Tam Antropoloji Müzesine gelmek üzereydik ki fakat o da ne  havada kuş gibi uçup dönen adamlar var! 


                  
Voladores” diyorlarmış bu adamlara, yani Trapezci.  Yerden 40-50 metre yüksekliğindeki bir direkten kendilerini yavaşça aşağıya bırakarak dönen döne yere iniyorlar.. Akıllarından zorları mı var bu  adamların demeyin, adrenalin de yüklememişler kendilerine, peki ne öyleyse?
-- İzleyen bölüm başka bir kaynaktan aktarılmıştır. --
/-- The hinge block (R306): bases are ignored while SVC_CTL.enable is set. -/
def Machine.State.putHinge (s : State) (off : Nat) (v : Word) : State :=
  match off with
  | 0x2000 => s.onMn fun m => m.hingeCtl v
  | 0x2008 => s.lapseSvc fun m => m.svcCtlWrite v
  | 0x2028 => s.onMn fun m => m.svcDb v
  | _ => s.onMn fun m => if 0x2010 ≤ off ∧ off ≤ 0x2024 ∧ m.bit F.SVC_CTL_enable then m else m.putReg off v

/-- R387: whether the 256 units of a sleep image overlap no area and no region, within 72 GiB. -/
def Main.sleepImgOk (m : Main) (base : Nat) : Bool :=
  decide (base + 256 ≤ stackUnits) && !(m.areas.any fun a => spanHits base 256 a.1 a.2) && !m.hitsRegion base 256

/-- The power block (Table 12-20, Tables 17-10 to 17-13). -/
def Machine.State.putPower (s : State) (off : Nat) (v : Word) : State :=
  match off with
  | 0x3000 => s.onMn fun m => m.capWrite v
  | 0x3004 => if F.SLEEP_CTL_go.of v = 1 then s.sleepGo v else s.onMn fun m => m.putReg off v
  | 0x3018 =>
    let t := s.onMn fun m => m.putReg off v
    if F.THERM_STATUS_alert.of v = 1 then t.onLa fun a => { a with alertPin := false } else t
  | 0x301c =>
    s.onMn fun m =>
      if m.bit F.PROT_CTL_lock then m
      else if m.sleepImgOk (F.SLEEP_IMG_base.of v) then m.putReg off v
      else m.setFld F.MEM_STATUS_cfg_err 1
  | _ => s.onMn fun m => m.putReg off v

/-- BOOT_CTL (Table 18-13): the granules, and a fetch. -/
def Machine.State.putBootCtl (s : State) (v : Word) : State :=
  let s := s.onMn fun m => m.putReg 0x402c v
  if F.BOOT_CTL_go.of v = 1 then s.bootGo else s

/-- The reset block (Tables 18-11 to 18-15). -/
def Machine.State.putReset (s : State) (off : Nat) (v : Word) : State :=
  match off with
  | 0x4008 => s.blockGo v
  | 0x4010 => if F.RESET_CTL_warm.of v = 1 then s.softReset (F.RESET_CTL_reload.of v == 1) false else s
  | 0x4018 => (s.onMn fun m => m.putReg off v).resetForce v
  | 0x402c => s.putBootCtl v
  | _ => s.onMn fun m => m.putReg off v

/-- Whether recovery may start (R287; Table 18-8, order 6): the boot flow is over. -/
def Main.mayRecover (m : Main) : Bool := m.fld F.BOOT_STATUS_stage == 3

/-- RECOVER. -/
def Main.recover (m : Main) : Main := if m.mayRecover then m.doRecover else m

/-- The Keyring and host-interface block (Tables 10-8 to 10-13, 12-21, 12-22). -/
def Main.putKey (m : Main) (off : Nat) (v : Word) : Main :=
  match off with
  | 0x5000 =>
    let keep := if m.ctxs.any fun p => p.2.imageValid then 0xffc else 0
    let m := m.putKeep keep off v
    { m with kr := { m.kr with event := true } }
  | 0x5030 => m.shareWrite v
  | 0x5034 => if F.CTX_CMD_op.of v = 1 then m.ctxRelease else if F.CTX_CMD_op.of v = 2 then m.ctxEvict else m
  | 0x5040 => let m := m.putReg off v; if F.HOST_CTL_recover.of v = 1 then m.recover else m
  | _ => m.putReg off v

/-- The clip-statistics block (Tables 5-4 to 5-7): the ring starts afresh when enable goes from 0 to 1. -/
def Main.putClip (m : Main) (off : Nat) (v : Word) : Main :=
  if off = 0x8000 ∧ v.getLsbD 0 ∧ !m.bit F.CLIP_STAT_CTL_enable then { m.putReg off v with clip := {} }
  else if (off = 0x8008 ∨ off = 0x800c) ∧ m.bit F.CLIP_STAT_CTL_enable then m
  else m.putReg off v

/-- The Laniza block (Tables 14-8 to 14-11): a port disabled goes down. -/
def Main.putLz (m : Main) (off : Nat) (v : Word) : Main :=
  if off ≠ 0x9004 then m.putReg off v
  else
    let m := m.putReg off v
    let m := if m.bit F.LANIZA_CTL_up_en then m else m.portChange 0 0
    let m := if m.bit F.LANIZA_CTL_down_en then m else m.portChange 1 0
    if F.LANIZA_CTL_rewalk.of v = 1 then m.rewalk else m

/-- The ring that an index of the audio block's ring registers names (Table 15-12). -/
def aringOf (i : Nat) : ARing :=
  match i with
  | 0 => .wake
  | 1 => .stream
  | 2 => .capture0
  | _ => .capture1

/-- Whether an audio ring runs. -/
def Latch.ringRuns (a : Latch) (i : Nat) : Bool :=
  if i = 0 then a.bit (F.ARING_CTL_running 0) else (a.streamOf (aringOf i)).running

/-- A write of an audio ring's _CTL register. -/
def Machine.State.ringCtl (s : State) (r : ARing) (v : Word) : State :=
  let s := if v.getLsbD 0 then s.streamStart r else s
  if v.getLsbD 1 then s.streamStop r else s

/-- The audio and hasp block (Tables 15-8 to 15-12). VERIFY_CTL has a command of its own. -/
def Machine.State.putAudio (s : State) (off : Nat) (v : Word) : State :=
  let i := (off - 0xa050) / 0x10
  if off = 0xa000 then s.muteWrite v
  else if off = 0xa004 then
    s.onLa fun a => { a with hasp := { a.hasp with
      pinChanged := a.hasp.pinChanged && !v.getLsbD 2, unmuteRefused := a.hasp.unmuteRefused && !v.getLsbD 3 } }
  else if off = 0xa010 ∨ off = 0xa014 then s.onLa fun a => a.pdmWrite ((off - 0xa010) / 4) v s.g1Off
  else if off = 0xa018 then State.redrive (s.onLa fun a => a.putReg off v)
  else if off < 0xa050 ∨ 0xa090 ≤ off then s.onLa fun a => a.putReg off v
  else
    match off % 0x10 with
    | 0x0 => s.onLa fun a => a.putReg off (if a.ringRuns i then maskMerge 0xfffff000 v (a.word off) else v)
    | 0x4 => s.onLa fun a => if a.ringRuns i then a else a.putReg off v
    | 0x8 => State.drainRecords (s.onLa fun a => a.putReg off v)
    | 0xc => s.ringCtl (aringOf i) v
    | _ => s

/-- The camera block (Tables 16-7, 16-10, 16-11): the statistics ring's base is ignored while stats_en is set. -/
def Main.putCam (m : Main) (off : Nat) (v : Word) : Main :=
  if off = 0xb020 then m.putKeep (if m.bit F.CAM_CTL_stats_en then 0xffffc000 else 0) off v
  else if off = 0xb024 then (if m.bit F.CAM_CTL_stats_en then m else m.putReg off v)
  else if 0xb100 ≤ off ∧ off < 0xb500 ∧ off % 0x40 = 0 then m.lsEnable ((off - 0xb100) / 0x40) v
  else if 0xbe00 ≤ off ∧ off % 0x40 = 4 then m.i3cCmd ((off - 0xbe00) / 0x40) v
  else if 0xbe00 ≤ off ∧ off % 0x40 = 8 then m.i3cData ((off - 0xbe00) / 0x40) v
  else m.putReg off v

/-- The strike block (Tables 21-6 to 21-8): settings first, then arm, then fire. -/
def Machine.State.putStrike (s : State) (off : Nat) (v : Word) : State :=
  if off = 0xc000 then
    let s := s.onMn fun m => m.putReg off v
    let s := if v.getLsbD 0 then s.onMn Main.strikeArm else s
    if v.getLsbD 1 then s.strike 1 0x90 else s
  else if 0xc040 ≤ off ∧ off < 0xc080 ∧ off % 0x10 = 0 then s.onMn fun m => m.threshSel ((off - 0xc040) / 0x10) v
  else s.onMn fun m => m.putReg off v

/-- The security and error blocks (Tables 19-10 to 19-12, 20-9, 20-10). -/
def Machine.State.putSecErr (s : State) (off : Nat) (v : Word) : State :=
  match off with
  | 0xd010 =>
    let s := s.onMn fun m => m.putReg off v
    if v.getLsbD 0 then s.attestGo else s
  | 0xe010 => s.onMn fun m => m.putKeep (if m.bit F.ERR_CTL_mirror then 0xfffff000 else 0) off v
  | 0xe014 => s.onMn fun m => if m.bit F.ERR_CTL_mirror then m else m.putReg off v
  | _ => s.onMn fun m => m.putReg off v

/-- A Frame Lane's block (Tables 11-6 to 11-8). -/
def Main.putLane (m : Main) (off : Nat) (v : Word) : Main :=
  let l := (off - 0x40000) / 0x100
  let runs := (m.lane l).st == .running || (m.lane l).st == .stopping
  match (off - 0x40000) % 0x100 with
  | 0x0 =>
    if v.getLsbD 0 then m.laneReserve l v
    else if m.bit (F.LANE_CTL_reserve l) then (m.laneCtlRw l v).laneUnreserve l
    else m.putReg off v
  | 0x10 => m.putKeep (if runs then 0xffffffc0 else 0) off v
  | 0x14 => if runs then m else m.putReg off v
  | _ => m.putReg off v

/-- The MSI-X table (PCIe 6.0, R462): a pending message goes when its mask bit is cleared. -/
def Main.putMsix (m : Main) (off : Nat) (v : Word) : Main :=
  let m := m.putReg off v
  let n := (off - 0x300000) / 0x10
  if m.pba.contains n ∧ !m.masked n then { m with pba := m.pba.filter (· != n), msgs := m.msgs ++ [n] } else m

/-- Registers of the Warden's domain. -/
def Machine.State.putWarden (s : State) (off : Nat) (v : Word) : State :=
  if off < 0x2000 then s.onMn fun m => m.putProt off v
  else if off < 0x3000 then s.putHinge off v
  else if off < 0x6000 then s.onMn fun m => m.putKey off v
  else if 0x6008 ≤ off ∧ off ≤ 0x601c then s.onMn fun m => m.areaWrite off v
  else if off < 0x8000 then s.onMn fun m => m.putReg off v
  else if off < 0x9000 then s.onMn fun m => m.putClip off v
  else if off < 0xa000 then s.onMn fun m => m.putLz off v
  else if off < 0xc000 then s.onMn fun m => m.putCam off v
  else if off < 0xd000 then s.putStrike off v
  else if off < 0xf000 then s.putSecErr off v
  else if off < 0x20000 then (if s.islandUp (0x80 + (off - 0x10000) / 0x1000) then s.onMn fun m => m.putReg off v else s)
  else if off < 0x40000 then (if s.islandUp ((off - 0x20000) / 0x400) then s.onMn fun m => m.putReg off v else s)
  else if off < 0x300000 then s.onMn fun m => m.putLane off v
  else s.onMn fun m => m.putMsix off v

/-- Whether the Latch island or the reset controller holds a register. -/
def latchOwned (off : Nat) : Bool :=
  decide (off < 0x1000) || decide (0x3000 ≤ off ∧ off < 0x5000) || decide (0xa000 ≤ off ∧ off < 0xb000)
    || [0xd000, 0xd004, 0xd008, 0xe00c].contains off

/-- Registers of the Latch island and the reset controller. -/
def Machine.State.putLatch (s : State) (off : Nat) (v : Word) : State :=
  if off < 0x1000 then s
  else if off < 0x4000 then s.putPower off v
  else if off < 0x5000 then s.putReset off v
  else if off < 0xb000 then s.putAudio off v
  else if off = 0xd000 then s.onMn fun m => m.confSet v
  else s.onMn fun m => m.putReg off v

/-! ## The mailbox (R473, Table 22-7) -/

/-- A reply: cmd, length, seq, status, payload; F1_INT.reply. -/
def Machine.State.reply (s : State) (req : List Byte) (status : Nat) (payload : List Byte) : State :=
  let p := payload.take 500
  let bs := req.take 2 ++ leBytes 2 p.length ++ (req.drop 4).take 4 ++ leBytes 4 status ++ p
  s.onLa fun a => { a with sdio := { a.sdio with
    req := req, reply := bs ++ List.replicate (512 - bs.length) 0#8, replyValid := true, int1 := a.sdio.int1 ||| 2 } }

/-- The command, and the length of its payload. -/
def mbxCmd (req : List Byte) : Nat × Nat := (leNat (req.take 2), leNat ((req.drop 2).take 2))

/-- The request's payload. -/
def mbxPayload (req : List Byte) : List Byte := (req.drop 8).take (mbxCmd req).2

/-- STATUS: eight words. -/
def Machine.State.statusWords (s : State) : List Word :=
  [s.readReg 0x0, s.readReg 0x4, s.latchStatus, s.readReg 0x3008, s.readReg 0x300c, s.readReg 0xa004, s.readReg 0xa03c, s.readReg 0x3018]

/-- Offsets that READ_REG reaches: the identity, the power, and the audio and hasp block. -/
def mbxMayRead (off : Nat) : Bool :=
  decide (off < 0x1000) || decide (0x3000 ≤ off ∧ off < 0x4000) || decide (0xa000 ≤ off ∧ off < 0xb000)

/-- Offsets that WRITE_REG reaches: the audio and hasp block, and WAKE_EN. -/
def mbxMayWrite (off : Nat) : Bool := decide (0xa000 ≤ off ∧ off < 0xb000) || off == 0x3010

/-- Whether a request of a command has the length the command needs. -/
def mbxLenOk (cmd len : Nat) : Bool := len == [0, 0, 1, 0, 4, 8].getD cmd 0

/-- MUTE: 1 mutes, 0 unmutes; refused under R345, and for another value. The settle time stays. -/
def Machine.State.mbxMute (s : State) (req p : List Byte) : State :=
  let b := leNat p
  let word := fun (t : State) => leBytes 4 t.la.hasp.status.toNat
  if 2 ≤ b then s.reply req 2 (word s)
  else
    let refused := b == 0 && s.la.hasp.pin
    let t := s.muteWrite (BitVec.ofNat 32 (b + 256 * s.la.hasp.settle))
    t.reply req (if refused then 2 else 0) (word t)

/-- RETRY: refused outside Latch mode; otherwise answered, and the retry taken. -/
def Machine.State.mbxRetry (s : State) (req : List Byte) : State :=
  if s.rc.latchMode then (s.reply req 0 []).latchRetry else s.reply req 2 []

/-- READ_REG. -/
def Machine.State.mbxReadReg (s : State) (req p : List Byte) : State :=
  let off := leNat p
  if !mbxMayRead off then s.reply req 3 []
  else (s.readEffect off).reply req 0 (leBytes 4 (s.readReg off).toNat)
Bu ritüelin kökleri ta Mezoamerikan atalarına dayanıyormuş.. Efsaneye göre vaktiyle, bu topraklarda  felaket bir kuraklık olmuş.  Yiyecek içecek sıkıntısı baş göstermiş ve  hayat durma noktasına gelmiş. Köyün ihtiyar heyeti toplanmış, toprağın eski bereketine kavuşması ve yağmurların yeniden  yağması için tanrılarına bir ayin düzenlemeye karar vermiş. 
 
 
Bunun için, ormandan en uzun ve en düzgün direğinin getirilmesi için kabilenin en atik ve en güçlü gençleri görevlendirilmiş. Ve gençler denileni yapmış; ağacın dal ve fazlalıklarını alarak en uzun direği köye getirip toprağa   dikmişler.
Vücutlarını kuş tüyleri ile de süslemiş olan gençler dikmenin tepesine çıkarak ve kendileri uzun asma bitkileriyle bağlayarak, güneş, su, toprak, rüzgar ve ilkbahar tanrılarının dikkati çekmek üzere, kendilerini aşağıya  bırakmışlar. En tepede kalan  ve müzikle ayini başlatan adam, evrenin merkezini temsil ediyormuş. Döne döne yavaşça yere inen dört trapezci ise dört ana yönü ifade ediyormuş.
İşte böyle, günümüzün Voladores’leri de,  kendilerine atalarından miras kalan bu ritüeli, atalarına olan saygı ve bağlılıklarının bir ifadesi olarak  sürdürüyorlarmış.. En tepedeki adam,  oturmuş halde  flüt ve küçük bir davul çalarak ritüeli başlatıyor. Trapezciler aşağı inerken 13 kez direğin etrafında dönmek durumunda. Zira dört trapezci toplamda 52 kez dönmüş oluyor bu da Mezoamerikan takviminde  bir asra tekabül ediyormuş. 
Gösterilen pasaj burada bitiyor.